> [TASK DESCRIPTION]: Give back exactly the lines from the start of the listing to the line containing "(d.tab.ept.map (fun p", inclusive, and nothing beyond them.

> [MATERIAL PROVIDED]:
-- ==== Sys2Proof/Machine/Tables.lean ====
section
/-! DEFINITION. The table commands and the read window: Endpoint Table, Path Store, Budget Table, Multicast Table (R46, R62 to
R85, R121, R128, R390). -/

namespace Sys2Proof.Machine

/-- A range of bits is zero. -/
def zeroBits (v lo w : Nat) : Bool := bits v lo w == 0

/-- refs of a Path Store entry (R66, R67): the EPT slots and source Furrow entries that name it. -/
def refsOf (d : Dev) (i : Nat) : Nat :=
  (d.tab.ept.map (fun p => (p.2.slots.filter (fun s => s.1 == i)).length)).sum
  + (d.tab.furrows.filter (fun p => decide (64 ≤ p.2.inX) && p.2.path == i)).length

/-- A budget index is named by an EPT slot or a multicast group (R76). -/
def budgetNamed (d : Dev) (i : Nat) : Bool :=
  d.tab.ept.any (fun p => !p.2.mcast && p.2.slots.any (fun s => within s.2 (s.2 + popCount 8 p.2.tcMask - 1) i))
  || d.tab.groups.any (fun g => g.2.budget == i)

/-- Crossbar port and sub-port of a path's first hop, for an entry with a local_index (R64). -/
def firstHop (p : PathEntry) (idx : Nat) : Nat × Nat :=
  let b := byteAt p.hops 0
  if p.nhop = 1 ∧ isInner b = true then (xportInner b idx, 0) else (portOf b, b % 4)

/-- A live budget that no waiting CLEAR takes away. -/
def budgetLive (d : Dev) (i : Nat) : Option Budget :=
  if (tgetD d.tab.budgetWait i []).any (fun c => match c with
      | .clear _ => true
      | _ => false) then none
  else tget d.tab.budgets i

/-- The words of an EPT image (Table 3.2). -/
structure EptImg where
  eid : Nat
  e : EptEntry
  peer : Option Bytes

/-- The path slots of an EPT image, and those in use. -/
def eptAll (b : Bytes) : List (Nat × Nat) :=
  (List.range 8).map (fun p => (leAt b (16 + 4 * p) 2, leAt b (18 + 4 * p) 2))

def eptSlots (b : Bytes) : List (Nat × Nat) := (eptAll b).take (bits (leAt b 0 8) 16 3 + 1)

/-- local_index in range for a kind (Table 3.1). -/
def kindIdxOk (kind idx : Nat) : Bool := if kind = 4 then decide (idx < 4096) else idxOk (kindCode kind) idx

/-- A peer record is well formed (R128). -/
def peerOk (d : Dev) (r : Bytes) : Bool :=
  decide (byteAt r 6 < 4) && isEdge d (byteAt r 7) && decide (leAt r 8 2 < 4096)
  && allZero (slice r 12 4) && ((byteAt r 6).testBit 0 || allZero (slice r 16 12))

/-- The budgets an entry selects on a slot (R63), each with its class. -/
def slotBudgets (mask base : Nat) : List (Nat × Nat) :=
  ((List.range 8).filter (fun t => mask.testBit t)).map (fun t => (base + popCount t mask, t))

/-- A slot of a unicast entry passes R64. -/
def slotOk (d : Dev) (idx mask : Nat) (s : Nat × Nat) : Bool :=
  match tget d.tab.paths s.1 with
  | none => false
  | some p =>
    (slotBudgets mask s.2).all (fun bt => decide (bt.1 < 65536) && (match budgetLive d bt.1 with
      | none => false
      | some b => b.tc == bt.2 && (b.xport, b.sub) == firstHop p idx))

/-- Read and check an EPT image (R11, R53, R64, R128, R390). -/
def eptImage (c : Cmd) (a : Nat) (d : Dev) : Option EptImg :=
  match image c a 48 d with
  | none => none
  | some b =>
    let w0 := leAt b 0 8
    let w1 := leAt b 8 8
    let kind := bits w0 1 3
    let isLoc := w0.testBit 4
    let mc := w0.testBit 5
    let mask := bits w0 24 8
    let eid := bits w0 32 24
    let idx := bits w1 0 16
    let slots := if mc then [] else eptSlots b
    let edge := isLoc && kind == 4 && !mc
    let peer := if edge then image c a 80 d else some []
    if w0 % 2 ≠ 0 || !zeroBits w0 6 2 || !zeroBits w0 8 8 || !zeroBits w0 19 5 || !zeroBits w0 56 8 || !zeroBits w1 16 48
        || reservedEid eid || decide (5 < kind) then none
    else if isLoc && !mc && !kindIdxOk kind idx then none
    else if !mc && (mask == 0 || !slots.all (slotOk d idx mask)) then none
    else
      match peer with
      | none => none
      | some pb =>
        let r := slice pb 48 32
        if edge && !peerOk d r then none
        else some { eid := eid, peer := if edge then some r else none,
                    e := { kind := kind, isLocal := isLoc, mcast := mc, epoch := 0, tcMask := mask, idx := idx, slots := slots,
                           lastD := none, fence := none, np := bits w0 16 3, all := eptAll b } }

/-- Occurrences of a path among slots. -/
def slotUses (l : List (Nat × Nat)) (i : Nat) : Nat := (l.filter (fun s => s.1 == i)).length

/-- EPT_SET (R64, R67, R83, R84). -/
def cmdEptSet (c : Cmd) (e : Bytes) (d : Dev) : Res :=
  if !plainOk e [(16, 8)] then bad d
  else
    match eptImage c (leAt e 16 8) d with
    | none => bad d
    | some m =>
      let old := tget d.tab.ept m.eid
      if (match old with
          | some o => o.fence.isSome
          | none => false) then .wait d
      else if m.e.slots.any (fun s => decide (65535 < refsOf d s.1 + slotUses m.e.slots s.1
          - slotUses ((old.map (·.slots)).getD []) s.1)) then busyRes d
      else if old.isNone && decide (524288 ≤ d.tab.ept.length) then busyRes d
      else
        let n : EptEntry := match old with
          | none => m.e
          | some o =>
            if o.slots.map (·.1) = m.e.slots.map (·.1) then { m.e with epoch := o.epoch, lastD := o.lastD }
            else
              let f := if o.lastD.isSome then some (o.slots.map (·.1)) else none
              { m.e with epoch := (o.epoch + 1) % 256, lastD := o.lastD, fence := f }
        let d := modTab (fun t =>
          let ps := match m.peer with
            | some r => tput t.peers n.idx r
            | none => t.peers
          { t with ept := tput t.ept m.eid n, peers := ps }) d
        .done 0 0 n.epoch (count 4 4 1 { priv := c.priv } d)

/-- Frames not yet admitted that name a destination are tried again. -/
def retryTo (eid : Nat) (d : Dev) : Dev :=
  each ((d.sw.tx.filter (fun p => p.2.fr.dst == eid && p.2.adm.isNone)).map (·.1)) tryTx d

/-- EPT_CLEAR (R84). -/
def cmdEptClear (_ : Cmd) (e : Bytes) (d : Dev) : Res :=
  let eid := leAt e 16 3
  if !plainOk e [(16, 3)] || modeOf e ≠ 0 || reservedEid eid then bad d
  else okRes (retryTo eid (modTab (fun t => { t with ept := tdel t.ept eid }) d))

/-- A node record (R71, R390): node, rank, coordinates. -/
structure NodeRec where
  node : Nat
  rank : Nat
  co : List Nat

def nodeRecs (b : Bytes) (n : Nat) : List NodeRec :=
  (List.range n).map (fun i =>
    { node := leAt b (24 + 8 * i) 2, rank := leAt b (26 + 8 * i) 2, co := (List.range 3).map (fun j => byteAt b (28 + 8 * i + j)) })

def dimOrder (d : Dev) : Bool := fld d 0x180010 0 2 == 1
def axes (d : Dev) : Nat := fld d 0x180010 2 2 + 1
def axisSize (d : Dev) (a : Nat) : Nat := fld d 0x180010 (8 + 8 * a) 8

/-- Node records carry what SCH_TURN requires and nothing else (R390, R75). -/
def recsOk (d : Dev) (b : Bytes) (n : Nat) : Bool :=
  (List.range n).all (fun i => byteAt b (31 + 8 * i) == 0
    && (if dimOrder d then leAt b (26 + 8 * i) 2 == 0 else allZero (slice b (28 + 8 * i) 3)))

/-- The turn rule of up*/down* (R74): whether a hop down has been seen. -/
def upDown : List NodeRec → Bool → Bool
  | u :: v :: t, down =>
    let up := decide (u.rank < v.rank) || (u.rank == v.rank && decide (u.node < v.node))
    u.node ≠ v.node && !(up && down) && upDown (v :: t) (down || !up)
  | _, _ => true

/-- One hop of dimension order (R75): its axis, whether it moves by +1, whether it is a dateline hop. -/
def dimHop (d : Dev) (u v : NodeRec) : Option (Nat × Bool × Bool) :=
  let ax := (List.range 3).filter (fun a => u.co.getD a 0 ≠ v.co.getD a 0)
  match ax with
  | [a] =>
    let x := u.co.getD a 0
    let y := v.co.getD a 0
    let n := axisSize d a
    if axes d ≤ a ∨ n ≤ x ∨ n ≤ y then none
    else if (x + 1) % n = y then some (a, true, x == n - 1)
    else if (y + 1) % n = x then some (a, false, x == 0)
    else none
  | _ => none

/-- The turn rule of dimension order (R75): the axis and direction of the hop before. -/
def dimWalk (d : Dev) (inner : Bool) : List NodeRec → Option (Nat × Bool) → Bool
  | u :: v :: t, prev =>
    (match dimHop d u v with
     | none => false
     | some (a, pos, line) =>
       (match prev with
        | some (pa, pp) => decide (pa < a) || (pa == a && pp == pos)
        | none => true)
       && (!line || (t.isEmpty && inner)) && dimWalk d inner (v :: t) (some (a, pos)))
  | _, _ => true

> [SOLUTION TO THE PROBLEM]:
-- ==== Sys2Proof/Machine/Tables.lean ====
section
/-! DEFINITION. The table commands and the read window: Endpoint Table, Path Store, Budget Table, Multicast Table (R46, R62 to
R85, R121, R128, R390). -/

namespace Sys2Proof.Machine

/-- A range of bits is zero. -/
def zeroBits (v lo w : Nat) : Bool := bits v lo w == 0

/-- refs of a Path Store entry (R66, R67): the EPT slots and source Furrow entries that name it. -/
def refsOf (d : Dev) (i : Nat) : Nat :=
  (d.tab.ept.map (fun p => (p.2.slots.filter (fun s => s.1 == i)).length)).sum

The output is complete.